/-- What a butterfly command has done at its completion. -/
def bf (i : Instr) (s : State) (p : State → Bool) : Bool :=
  nextIs (exec i s) fun t => nextIs (exec .butterflyCommandStart t) fun u => nextIs (exec .butterflyCommandComplete u) fun v => (v.core.eng.q[(2 : Fin 5)]).isEmpty && p v
/-- Elements of a tile (R237, R255, R257): 1.5·1 on an image of 3 with E = 0; 2^16 past the headroom; 3 moves to the grid of its own exponent; an image drains to FP32. -/
theorem test_accumulator : ((match bfaElem (xaImage 3 0) [.num ⟨false, 3, 1, -1⟩] (0, 1) with | .ok x => x == xaImage (3 * 2 ^ 30 + 3) 0 | .error _ => false) &&
    (match bfaElem 0 [.num ⟨false, 1, 1, 16⟩] (5, 7) with | .ok _ => false | .error e => decide (e = (.headroom, 0x70005))) && (match bfaElem 0 [.num ⟨true, 1, 1, 16⟩] (5, 7) with | .ok x => x == xaImage (-(2 ^ 47)) 0 | .error _ => false) &&
    (match normElem 0 (xaImage 3 40) (0, 0) with | .ok x => x == xaImage (3 * 2 ^ 30) 10 | .error _ => false) && (match normElem 12 (xaImage 3 40) (0, 0) with | .ok x => x == xaImage (3 * 2 ^ 28) 12 | .error _ => false) &&
    (match normElem 0 0 (0, 0) with | .ok x => x == 0 | .error _ => false) && drainElem .fp32 .rne false (xaImage (-(3 * 2 ^ 30)) 0) == 0xBFC00000 && drainElem .i32 .rne false (xaImage (5 * 2 ^ 30) 0) == 2) = true := by decide +kernel
/-- R235: 2·1.5 + 1·(−1) rounds to FP32 2; an infinity of each sign gives NaN. -/
theorem test_stage_sum : (stageBits .fp32 .rne (stageSum (segTerms (.num oneEx, [.num ⟨false, 3, 1, -1⟩, .num ⟨true, 1, 1, 0⟩]) (.num oneEx) [.num ⟨false, 2, 1, 0⟩, .num ⟨false, 1, 1, 0⟩])) == 0x40000000 &&
    stageBits .fp32 .rne (stageSum [.inf true, .inf false]) == 0x7FC00000 && stageBits .fp32 .rne (stageSum [.num ⟨true, 0, 1, 0⟩]) == 0) = true := by decide +kernel
theorem test_sdset : (bf (.sdset 8 7 nohk) labB fun t => t.core.sys.sd[(7 : Fin 8)] == 0xFFFF) = true := by decide +kernel
/-- R265: of −1, 3, −2 and 1 the second and the third have the largest magnitudes. -/
theorem test_mpack : bf (.mpack ⟨9, 10, 11, 12, nohk⟩) labB (fun t => t.core.mems.sp.le 0x110000 8 == 0xC000000040400000 && t.core.mems.sp.le 0x120000 1 % 16 == 1 + 4 * 2) = true := by decide +kernel
/-- labB with two scales in the queue. -/
def labSc : State := labB.qs fun u => { u with scale := [⟨1, 1, some 0x100⟩, ⟨1, 1, some 0x200⟩] }
theorem test_scales : (bf (.scdrain 7 nohk) labSc (fun t => t.core.mems.sp.le (0x3FFDC0) 8 == 2 && t.core.mems.sp.le (0x3FFDC0 + 64) 4 == 0x2000100 && t.core.qs.scale == []) && bf (.scclr nohk) labSc (fun t => t.core.qs.scale == [])) = true := by decide +kernel

/-! ### The circuit engine, the reshard engine, and the engines' events -/

/-- A circuit object of one node, 1.5 times leaf 0 (row 0 of the tile), in the page of .CL at 0x20000: header, placement, parameters, leaf map, output map and the record. -/
def circuitObject : List (Nat × List Byte) :=
  [(0, leBytes 64 (0x43580001 * 2 ^ 32 + 1 * 2 ^ 16 + 1 + (1 * 2 ^ 48 + 1 * 2 ^ 32 + 1 * 2 ^ 16) * 2 ^ 64 + 64 * 2 ^ 128 + 128 * 2 ^ 192 + 192 * 2 ^ 256 + 256 * 2 ^ 320 + 320 * 2 ^ 384)),
   (64, leBytes 2 (40 * 64)), (128, leBytes 8 0x60000000), (192, leBytes 2 0), (256, leBytes 2 0), (320, leBytes 16 (3 * 2 ^ 124 + 1 * 2 ^ 121 + 0x4000))]
/-- Lane words 1 (32 lanes, one row) and 2 (33 lanes), a tile 3 of banks 16 on, parameter words 4 and 5, records 6 to 9 and 10 at the end of .CL. Register 0 names the object, with placement bank 40 of TYPE 15. -/
def labC : State :=
  let s := withG lab [(1, 32), (2, 33), (3, 0x440000), (4, 4095), (5, 4096), (6, 0x40000), (7, 0x40100), (8, 0x40200), (9, 0x40240), (10, 0x00FFFFFFFFFFF7C0), (11, 0x40020), (12, 0x3FFFFFFFFFFFFFFF), (13, 0x480000), (14, 0x40000000)]
  let s := s.sys fun y => { y with creg := y.creg.set 0 (BitVec.ofNat 64 (3 * 2 ^ 62 + 40 * 2 ^ 48 + 40 * 2 ^ 40 + 2)), bankFmt := [(40, 15)] }
  { s with mem := circuitObject.foldl (fun m p => m.write (keyCl (0x20000 + p.1)) p.2) (s.mem.write (keyCl 0x40240) (leBytes 8 77))
           core := { s.core with circ := { s.core.circ with status := 7, dirty := [3], pend := [(3, 0x40000001)] }, rsLast := 9 } }
def labCh : State := labC.fe fun f => { f with handler := true }
theorem labC_free : freeA labC = true := by decide +kernel
theorem wit_CircuitAndReshardIssue : labC.CanIssue [1, 3] [] ∧ labC.CanIssue [] [31] ∧ labCh.CanIssue [] [31] ∧ labC.CanIssue [9] [31] ∧ labCh.CanIssue [9] [31] ∧ labC.core.fe.handler = false ∧ labCh.core.fe.handler = true ∧ RoomIn labC 3 ∧ RoomIn labC 4 ∧
    (labC.core.sys.creg[(0 : Fin 16)]).getLsbD 63 = true ∧ ¬ (labC.core.sys.creg[(15 : Fin 16)]).getLsbD 63 = true ∧ (okC (labC.prepEval 0 (labC.g 3) (labC.g 1)) && badC .illegalOperand none (labC.prepEval 0 (labC.g 3) (labC.g 2)) &&
      okC (labC.prepCeout 0 0 (labC.g 1) (labC.g 3)) && badC .illegalOperand none (labCh.prepCeout 0 0 (labC.g 1) (labC.g 3)) && okC ⟨[], recordAt (labC.g 10) 2112 (.ok ⟨[], [], [], .rne⟩)⟩ &&
      badC .illegalOperand none ⟨[], recordAt (labC.g 11) 64 (.ok ⟨[], [], [], .rne⟩)⟩) = true ∧ (labC.g 4).toNat < 4096 ∧ ¬ (labC.g 5).toNat < 4096 ∧ cxOk (labC.g 14).toNat = true ∧ ¬ cxOk (labC.g 12).toNat = true ∧
    (labC.g 9).toNat % 64 = 0 ∧ (labC.g 10).toNat + 2112 ≤ 2 ^ 56 ∧ labCh.pkg.poison = [] ∧ labCh.pkg.weak = [] ∧ (match (labCh.fillWalks .cl ((labCh.g 9).toNat + 16) 8).keysWalk .cl ((labCh.g 9).toNat + 16) 8 false with
      | .ok _ => true | _ => false) = true ∧ (labC.g 11).toNat % 64 ≠ 0 ∧ labC.CanTrap := by
  unfold RoomIn OnSide
  and_intros <;> first | exact issue (by decide +kernel) _ _ | exact ⟨by decide +kernel, by decide +kernel⟩ | decide +kernel
theorem test_circuit_issue : (nextIs (exec (.cload 15 nohk) labC) (tookTrap .illegalOperand 1) && nextIs (exec (.pupd 5 14 nohk) labC) (tookTrap .illegalOperand 1) && nextIs (exec (.pupd 4 12 nohk) labC) (tookTrap .cxFormat 1) &&
    nextIs (exec (.cload 0 nohk) labCh) (fun t => t.core.fe.unit == .ended) && nextIs (exec (.cewait 31 true) labCh) (fun t => t.g 31 == 15 && t.core.circ.word == 8) && nextIs (exec (.cewait 31 true) labC) (fun t => (t.core.eng.q[(3 : Fin 5)]).length == 1 && t.g 31 == 0) &&
    nextIs (exec (.rswait 31) labCh) (fun t => t.g 31 == 9) && nextIs (exec (.rswaitRecv 31 8) labCh) (fun t => t.g 31 == 0) && nextIs (exec (.reshard ⟨6, 7, 8, 9, nohk⟩) labC) (fun t => (t.core.eng.q[(4 : Fin 5)]).length == 1) &&
    nextIs (exec (.reshard ⟨11, 7, 8, 9, nohk⟩) labC) (tookTrap .illegalOperand 1)) = true := by decide +kernel
/-- The circuit runs: CLOAD of the object, the page's arrival, EVAL of 32 lanes of the tile's first row, CEOUT to FP32. -/
def runCircuit (s : State) (l : List Instr) (p : State → Bool) : Bool :=
  match l with
  | [] => p s
  | i :: is => nextIs (exec i s) fun t => runCircuit t is p
theorem test_circuit_runs : runCircuit { labC with core := { labC.core with circ := { labC.core.circ with dirty := [] }, mems := { labC.core.mems with sp := labC.core.mems.sp.write 0x40000 [0, 0, 0, 0x40] } } }
    [.cload 0 nohk, .circuitCommandStart, .pageFetch 0] (fun t => runCircuit (withG t [(1, 1)]) [.eval 3 1 0 nohk, .circuitCommandStart, .circuitCommandRetire, .ceout 1 13 0 0 nohk, .circuitCommandStart]
      fun u => u.core.mems.sp.le (40 * 2 ^ 14) 8 == 0x0000000160000000 && u.core.mems.sp.le 0x80000 4 == 0x40400000) = true := by decide +kernel
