-- ==== Sys2Proof/Machine/Commands.lean ====
section
/-! DEFINITION. Machine/Commands.lean: the commands (R210 to R227) and the rejected command words (R151). A command's effect
is the shared operation `cmd…`; its meaning adds the answer OKAY of the write to `CMD` that carries it (R200). -/

namespace Sys2Proof.Machine

/-! The checks of COMMIT (R221), one per bit of `CFG_ERR` (R38). -/

/-- Bit 0, ROLLOFF. -/
def rolloffOk (c : Cfg) : Bool := isfinite c.rrcRolloff && flt f0 c.rrcRolloff && fle c.rrcRolloff f1
/-- Bit 1, DELAY. -/
def delayOk (c : Cfg) : Bool := decide (1 ≤ c.rrcDelay.toNat) && decide (c.rrcDelay.toNat ≤ Config.delayMax)
/-- Bit 2, NFILTS. -/
def nfiltsOk (c : Cfg) : Bool := decide (1 ≤ c.rrcNfilts.toNat) && decide (c.rrcNfilts.toNat ≤ Config.nfiltsMax)
/-- Bit 3, SPS. -/
def spsOk (c : Cfg) : Bool := isfinite c.sps && fle Config.spsMin c.sps && fle c.sps Config.spsMax
/-- Bit 4, TAPS: not evaluated when bit 1, 2 or 3 is set. -/
def tapsOk (c : Cfg) : Bool :=
  !(delayOk c && nfiltsOk c && spsOk c)
    || decide (tapLen (halfSpan c.rrcDelay.toNat c.sps) c.rrcNfilts.toNat ≤ Config.tapsMax)
/-- Bit 5, AGC. -/
def agcOk (c : Cfg) : Bool :=
  isfinite c.agcGain && isfinite c.agcRate && isfinite c.agcRef && isfinite c.agcGmin && isfinite c.agcGmax
    && flt f0 c.agcGmin && fle c.agcGmin c.agcGmax && fle c.agcGmin c.agcGain && fle c.agcGain c.agcGmax
    && fle f0 c.agcRate && flt c.agcRate f1 && flt f0 c.agcRef
/-- Bit 6, LOOP_BW. -/
def loopBwOk (c : Cfg) : Bool := isfinite c.strLoopBw && fle f0 c.strLoopBw && flt c.strLoopBw f1
/-- Bit 7, DAMPING. -/
def dampingOk (c : Cfg) : Bool := isfinite c.strDamping && flt f0 c.strDamping
/-- Bit 8, TED_GAIN. -/
def tedGainOk (c : Cfg) : Bool := isfinite c.strTedGain && flt f0 c.strTedGain
/-- Bit 9, MAX_DEV. -/
def maxDevOk (c : Cfg) : Bool := isfinite c.strMaxDev && fle f0 c.strMaxDev && fle c.strMaxDev (fsub c.sps f1)
/-- Bit 10, MODCOD_FRAME. -/
def modcodFrameOk (c : Cfg) : Bool :=
  decide (1 ≤ c.modcod.toNat) && decide (c.modcod.toNat ≤ 28)
    && !(c.frameSize == 1#1 && [11, 17, 23, 28].contains c.modcod.toNat)
/-- Bit 11, GOLD. -/
def goldOk (c : Cfg) : Bool := decide (c.goldCode.toNat ≤ Config.goldMax)
/-- Bit 12, FREQ_PERIOD. -/
def freqPeriodOk (c : Cfg) : Bool := decide (1 ≤ c.plFreqEstPeriod.toNat)
/-- Bit 13, CORR_THRESH. -/
def corrThreshOk (c : Cfg) : Bool := isfinite c.corrThresh && flt f0 c.corrThresh && flt c.corrThresh f1
/-- Bit 14, LOCK_COUNTS. -/
def lockCountsOk (c : Cfg) : Bool := decide (1 ≤ c.lockLossN.toNat) && decide (1 ≤ c.plscMmN.toNat)
/-- Bit 15, PLSC_MAX_DIST. -/
def plscMaxDistOk (c : Cfg) : Bool := decide (1 ≤ c.plscMaxDist.toNat) && decide (c.plscMaxDist.toNat ≤ 31)
/-- Bit 16, PILOT_THRESH. -/
def pilotThreshOk (c : Cfg) : Bool := isfinite c.pilotThresh && flt f0 c.pilotThresh && flt c.pilotThresh f1

/-- The checks in the order of their bits. -/
def cfgChecks (c : Cfg) : List Bool :=
  [rolloffOk c, delayOk c, nfiltsOk c, spsOk c, tapsOk c, agcOk c, loopBwOk c, dampingOk c, tedGainOk c, maxDevOk c,
   modcodFrameOk c, goldOk c, freqPeriodOk c, corrThreshOk c, lockCountsOk c, plscMaxDistOk c, pilotThreshOk c]

/-- The number whose bit `k` tells that check `k` failed. -/
def failBits : List Bool → Nat
  | [] => 0
  | ok :: rest => (if ok then 0 else 1) + 2 * failBits rest

/-- The mask `m` of R221. -/
def cfgMask (c : Cfg) : BitVec 17 := BitVec.ofNat 17 (failBits (cfgChecks c))

/-! Effects of the commands. -/

/-- `NOP` (R220). -/
def cmdNop (s : State) : State := s

/-- `COMMIT` once it is admitted: a legal shadow configuration becomes active and every unit is reset; an illegal one clears
`CFG_VALID` and raises `CFG_FAIL` (R221). -/
def commitEffect (s : State) : State :=
  if cfgMask s.shadow = 0#17 then
    resetUnits { s with act := deriveAct s.shadow, ctl := { s.ctl with cfgErr := 0#17, cfgValid := true } }
  else
    irqSet .cfgFail { s with ctl := { s.ctl with cfgErr := cfgMask s.shadow, cfgValid := false } }

/-- `COMMIT` (R221): refused with REASON 3 while `RUNNING` = 1. -/
def cmdCommit (s : State) : State := if s.ctl.running then rejectCommand 3#2 0x01#8 s else commitEffect s

/-- `START` (R222): refused with REASON 3 while `CFG_VALID` = 0. -/
def cmdStart (s : State) : State :=
  if s.ctl.cfgValid then { s with ctl := { s.ctl with running := true } } else rejectCommand 3#2 0x02#8 s

/-- `STOP` (R223). -/
def cmdStop (s : State) : State := { s with ctl := { s.ctl with running := false } }

/-- `SOFT_RESET` (R224). -/
def cmdSoftReset (s : State) : State := resetUnits { s with ctl := { s.ctl with running := false } }

/-- `FORCE_SEARCH` (R226). -/
def cmdForceSearch (s : State) : State := { s with pls := { s.pls with force := true } }

/-- `CLEAR_COUNTERS` (R227). -/
def cmdClearCounters (s : State) : State := { s with cnt := ⟨0#32, 0#32, 0#32, 0#32, 0#32⟩ }

/-- A word that is no defined command (R151, R210): REASON 1 for a reserved opcode, else REASON 2 for a nonzero `ARG`; a
defined command word changes nothing here. -/
def cmdReserved (w : BitVec 32) (s : State) : State :=
  if 6 < field w.toNat 24 8 then rejectCommand 1#2 (w.extractLsb' 24 8) s
  else if field w.toNat 0 24 ≠ 0 then rejectCommand 2#2 (w.extractLsb' 24 8) s
  else s

/-! Meanings. -/

/-- `NOP`. -/
def execNop (s : State) : Host.Outcome State Fault Refusal := .next (answerOkay (cmdNop s))
/-- `COMMIT`. -/
def execCommit (s : State) : Host.Outcome State Fault Refusal := .next (answerOkay (cmdCommit s))
/-- `START`. -/
def execStart (s : State) : Host.Outcome State Fault Refusal := .next (answerOkay (cmdStart s))
/-- `STOP`. -/
def execStop (s : State) : Host.Outcome State Fault Refusal := .next (answerOkay (cmdStop s))
/-- `SOFT_RESET`. -/
def execSoftReset (s : State) : Host.Outcome State Fault Refusal := .next (answerOkay (cmdSoftReset s))
/-- `FORCE_SEARCH`. -/
def execForceSearch (s : State) : Host.Outcome State Fault Refusal := .next (answerOkay (cmdForceSearch s))
/-- `CLEAR_COUNTERS`. -/
def execClearCounters (s : State) : Host.Outcome State Fault Refusal := .next (answerOkay (cmdClearCounters s))
/-- A rejected command word. -/
def execReserved (w : BitVec 32) (s : State) : Host.Outcome State Fault Refusal := .next (answerOkay (cmdReserved w s))

end Sys2Proof.Machine
end

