/-- The command words of R150's table, two reserved words of R151, the beat layout of R170 and the unit ids of R41 decode to the
operations they stand for. That a unit id stands in the low bits of a packet is the model's layout (notes/assumptions/2.md). -/
def Obligations.TableWordsDecode : Prop :=
  decodeTableWord 32 0x00000000 = some .nop
    ∧ decodeTableWord 32 0x01000000 = some .commit
    ∧ decodeTableWord 32 0x02000000 = some .start
    ∧ decodeTableWord 32 0x03000000 = some .stop
    ∧ decodeTableWord 32 0x04000000 = some .softReset
    ∧ decodeTableWord 32 0x05000000 = some .forceSearch
    ∧ decodeTableWord 32 0x06000000 = some .clearCounters
    ∧ decodeTableWord 32 0x07000000 = some (.reserved 0x07000000#32)
    ∧ decodeTableWord 32 0x02000001 = some (.reserved 0x02000001#32)
    ∧ decodeTableWord 64 0xBF0000003F000000 = some (.inBeat 0x3F000000#32 0xBF000000#32)
    ∧ decodeTableWord 8 0x00 = some .agcStep
    ∧ decodeTableWord 8 0x04 = some .plsStep
    ∧ decodeTableWord 8 0x09 = some .dscStep

/-! ## The step (20_memory.md section 4) -/

/-- A step runs the decoded operation: when the next action of the schedule presents a packet that decodes to `i`, the step is
`exec i` on the state with that action taken off. And no step stops the block (R800, R816): it answers a next state, but for a
packet that is no operation at all, which is refused by name. R110 gives the agents; the agenda and that refusal are the
model's (notes/assumptions/1.md, 2.md). -/
def Obligations.StepRunsPresented : Prop :=
  (∀ (s : State) (p : Packet) (rest : List Action) (i : Instr),
    s.agenda = .present p :: rest → decode p = .ok i → step s = exec i { s with agenda := rest })
    ∧ (∀ (s : State) (a : Action) (rest : List Action), s.agenda = a :: rest →
      step s = agentStep a { s with agenda := rest })
    ∧ (∀ s : State, s.agenda = [] → step s = .next s)
    ∧ ∀ s : State,
      (∃ t, step s = .next t)
        ∨ ∃ p rest why, s.agenda = .present p :: rest ∧ decode p = .error why ∧ step s = .refused (.undecodable why)

/-- R110, R722: a drain step moves the oldest staged item when the block runs and the output FIFO has room, and otherwise
nothing happens (that a step not enabled changes nothing is the model's choice,
notes/assumptions/16.md); the DSC drain moves a completed frame into the output buffer, counted and reported, when the buffer has
room. -/
def Obligations.DrainSteps : Prop :=
  ∀ s : State,
    (∀ it rest, s.agc.outq = it :: rest →
      agentStep (.drain .agc) s = .next (if s.ctl.running = true ∧ s.fifo.l12.length < Config.depthLink then
        { s with agc := { s.agc with outq := rest }, fifo := { s.fifo with l12 := s.fifo.l12 ++ [it] } } else s))
    ∧ (∀ it rest, s.mf.outq = it :: rest →
      agentStep (.drain .mf) s = .next (if s.ctl.running = true ∧ s.fifo.l23.length < Config.depthLink then
        { s with mf := { s.mf with outq := rest }, fifo := { s.fifo with l23 := s.fifo.l23 ++ [it] } } else s))
    ∧ (∀ it rest, s.str.outq = it :: rest →
      agentStep (.drain .str) s = .next (if s.ctl.running = true ∧ s.fifo.l34.length < Config.depthLink then
        { s with str := { s.str with outq := rest }, fifo := { s.fifo with l34 := s.fifo.l34 ++ [it] } } else s))
    ∧ (∀ it rest, s.pls.outq = it :: rest →
      agentStep (.drain .pls) s = .next (if s.ctl.running = true ∧ s.fifo.l45.length < Config.depthLink then
        { s with pls := { s.pls with outq := rest }, fifo := { s.fifo with l45 := s.fifo.l45 ++ [it] } } else s))
    ∧ (∀ it rest, s.cpr.outq = it :: rest →
      agentStep (.drain .cpr) s = .next (if s.ctl.running = true ∧ s.fifo.l56.length < Config.depthLink then
        { s with cpr := { s.cpr with outq := rest }, fifo := { s.fifo with l56 := s.fifo.l56 ++ [it] } } else s))
    ∧ (s.agc.outq = [] → agentStep (.drain .agc) s = .next s)
    ∧ (s.mf.outq = [] → agentStep (.drain .mf) s = .next s)
    ∧ (s.str.outq = [] → agentStep (.drain .str) s = .next s)
    ∧ (s.pls.outq = [] → agentStep (.drain .pls) s = .next s)
    ∧ (s.cpr.outq = [] → agentStep (.drain .cpr) s = .next s)
    ∧ agentStep (.drain .dsc) s = .next
      (if s.ctl.running = true ∧ s.dsc.cur.done = true ∧ s.dsc.outbuf.length < Config.outFrames then
        { s with
          dsc := { s.dsc with
            outbuf := s.dsc.outbuf ++ [⟨s.dsc.cur.pls, s.dsc.cur.count, s.dsc.cur.sym⟩]
            cur := State.reset.dsc.cur }
          cnt := { s.cnt with frameCnt := s.cnt.frameCnt + 1#32 }
          ctl := { s.ctl with irqStatus := s.ctl.irqStatus ||| 0x004#10 } }
      else s)

/-- R112, R113: the process steps of two unit groups that the back-channel does not join give the same state in either
order. CPR commutes with every one but PLS, the one group its `FORCE` request reaches. A step that is not enabled changes nothing,
by the model's choice (notes/assumptions/16.md). -/
def Obligations.UnitStepsCommute : Prop :=
  (∀ (s : State) (i j : Instr), i ∈ unitSteps → j ∈ unitSteps → i ≠ j →
      thenDo (exec i s) (exec j) = thenDo (exec j s) (exec i))
    ∧ ∀ (s : State) (i : Instr), i ∈ unitSteps → i ≠ .plsStep →
      thenDo (exec i s) (agentStep .cprStep) = thenDo (agentStep .cprStep s) (exec i)
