/-! `slide`. -/

@[simp] theorem slide_shadow (y : Cplx) (smp : Idx) (s : State) : (slide y smp s).shadow = s.shadow := rfl
@[simp] theorem slide_act (y : Cplx) (smp : Idx) (s : State) : (slide y smp s).act = s.act := rfl
@[simp] theorem slide_ctl (y : Cplx) (smp : Idx) (s : State) : (slide y smp s).ctl = s.ctl := rfl
@[simp] theorem slide_cnt (y : Cplx) (smp : Idx) (s : State) : (slide y smp s).cnt = s.cnt := rfl
@[simp] theorem slide_holds (y : Cplx) (smp : Idx) (s : State) : (slide y smp s).holds = s.holds := rfl
@[simp] theorem slide_live (y : Cplx) (smp : Idx) (s : State) : (slide y smp s).live = s.live := rfl
@[simp] theorem slide_agc (y : Cplx) (smp : Idx) (s : State) : (slide y smp s).agc = s.agc := rfl
@[simp] theorem slide_mf (y : Cplx) (smp : Idx) (s : State) : (slide y smp s).mf = s.mf := rfl
@[simp] theorem slide_str (y : Cplx) (smp : Idx) (s : State) : (slide y smp s).str = s.str := rfl
@[simp] theorem slide_pls (y : Cplx) (smp : Idx) (s : State) :
    (slide y smp s).pls = { s.pls with w := s.pls.w.drop 1 ++ [y], wsmp := s.pls.wsmp.drop 1 ++ [smp], fill := min (s.pls.fill + 1) 90 } := rfl
@[simp] theorem slide_cpr (y : Cplx) (smp : Idx) (s : State) : (slide y smp s).cpr = s.cpr := rfl
@[simp] theorem slide_dsc (y : Cplx) (smp : Idx) (s : State) : (slide y smp s).dsc = s.dsc := rfl
@[simp] theorem slide_fifo (y : Cplx) (smp : Idx) (s : State) : (slide y smp s).fifo = s.fifo := rfl
@[simp] theorem slide_port (y : Cplx) (smp : Idx) (s : State) : (slide y smp s).port = s.port := rfl
@[simp] theorem slide_agenda (y : Cplx) (smp : Idx) (s : State) : (slide y smp s).agenda = s.agenda := rfl

/-! `emit`. -/

@[simp] theorem emit_shadow (z : Cplx) (smp : Idx) (pos : Nat) (s : State) : (emit z smp pos s).shadow = s.shadow := rfl
@[simp] theorem emit_act (z : Cplx) (smp : Idx) (pos : Nat) (s : State) : (emit z smp pos s).act = s.act := rfl
@[simp] theorem emit_ctl (z : Cplx) (smp : Idx) (pos : Nat) (s : State) : (emit z smp pos s).ctl = s.ctl := rfl
@[simp] theorem emit_cnt (z : Cplx) (smp : Idx) (pos : Nat) (s : State) : (emit z smp pos s).cnt = s.cnt := rfl
@[simp] theorem emit_holds (z : Cplx) (smp : Idx) (pos : Nat) (s : State) : (emit z smp pos s).holds = s.holds := rfl
@[simp] theorem emit_live (z : Cplx) (smp : Idx) (pos : Nat) (s : State) : (emit z smp pos s).live = s.live := rfl
@[simp] theorem emit_agc (z : Cplx) (smp : Idx) (pos : Nat) (s : State) : (emit z smp pos s).agc = s.agc := rfl
@[simp] theorem emit_mf (z : Cplx) (smp : Idx) (pos : Nat) (s : State) : (emit z smp pos s).mf = s.mf := rfl
@[simp] theorem emit_str (z : Cplx) (smp : Idx) (pos : Nat) (s : State) : (emit z smp pos s).str = s.str := rfl
@[simp] theorem emit_pls (z : Cplx) (smp : Idx) (pos : Nat) (s : State) :
    (emit z smp pos s).pls = { s.pls with outq := s.pls.outq ++ [⟨z, smp, s.pls.epoch, s.pls.fid, s.pls.curPls, pos⟩] } := rfl
@[simp] theorem emit_cpr (z : Cplx) (smp : Idx) (pos : Nat) (s : State) : (emit z smp pos s).cpr = s.cpr := rfl
@[simp] theorem emit_dsc (z : Cplx) (smp : Idx) (pos : Nat) (s : State) : (emit z smp pos s).dsc = s.dsc := rfl
@[simp] theorem emit_fifo (z : Cplx) (smp : Idx) (pos : Nat) (s : State) : (emit z smp pos s).fifo = s.fifo := rfl
@[simp] theorem emit_port (z : Cplx) (smp : Idx) (pos : Nat) (s : State) : (emit z smp pos s).port = s.port := rfl
@[simp] theorem emit_agenda (z : Cplx) (smp : Idx) (pos : Nat) (s : State) : (emit z smp pos s).agenda = s.agenda := rfl

/-! `countSymbol`. -/

@[simp] theorem countSymbol_shadow (s : State) : (countSymbol s).shadow = s.shadow := rfl
@[simp] theorem countSymbol_act (s : State) : (countSymbol s).act = s.act := rfl
@[simp] theorem countSymbol_ctl (s : State) : (countSymbol s).ctl = s.ctl := rfl
@[simp] theorem countSymbol_cnt (s : State) : (countSymbol s).cnt = s.cnt := rfl
@[simp] theorem countSymbol_holds (s : State) : (countSymbol s).holds = s.holds := rfl
@[simp] theorem countSymbol_live (s : State) : (countSymbol s).live = s.live := rfl
@[simp] theorem countSymbol_agc (s : State) : (countSymbol s).agc = s.agc := rfl
@[simp] theorem countSymbol_mf (s : State) : (countSymbol s).mf = s.mf := rfl
@[simp] theorem countSymbol_str (s : State) : (countSymbol s).str = s.str := rfl
@[simp] theorem countSymbol_pls (s : State) : (countSymbol s).pls = { s.pls with symbolIdx := s.pls.symbolIdx + 1#64 } := rfl
@[simp] theorem countSymbol_cpr (s : State) : (countSymbol s).cpr = s.cpr := rfl
@[simp] theorem countSymbol_dsc (s : State) : (countSymbol s).dsc = s.dsc := rfl
@[simp] theorem countSymbol_fifo (s : State) : (countSymbol s).fifo = s.fifo := rfl
@[simp] theorem countSymbol_port (s : State) : (countSymbol s).port = s.port := rfl
@[simp] theorem countSymbol_agenda (s : State) : (countSymbol s).agenda = s.agenda := rfl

════════════════

### Task to complete
Copy, from the data above, every line where the word "lean" appears.

### Answer box
-- ==== Sys2Proof/Machine/Commands.lean ====
/-! DEFINITION. Machine/Commands.lean: the commands (R210 to R227) and the rejected command words (R151). A command's effect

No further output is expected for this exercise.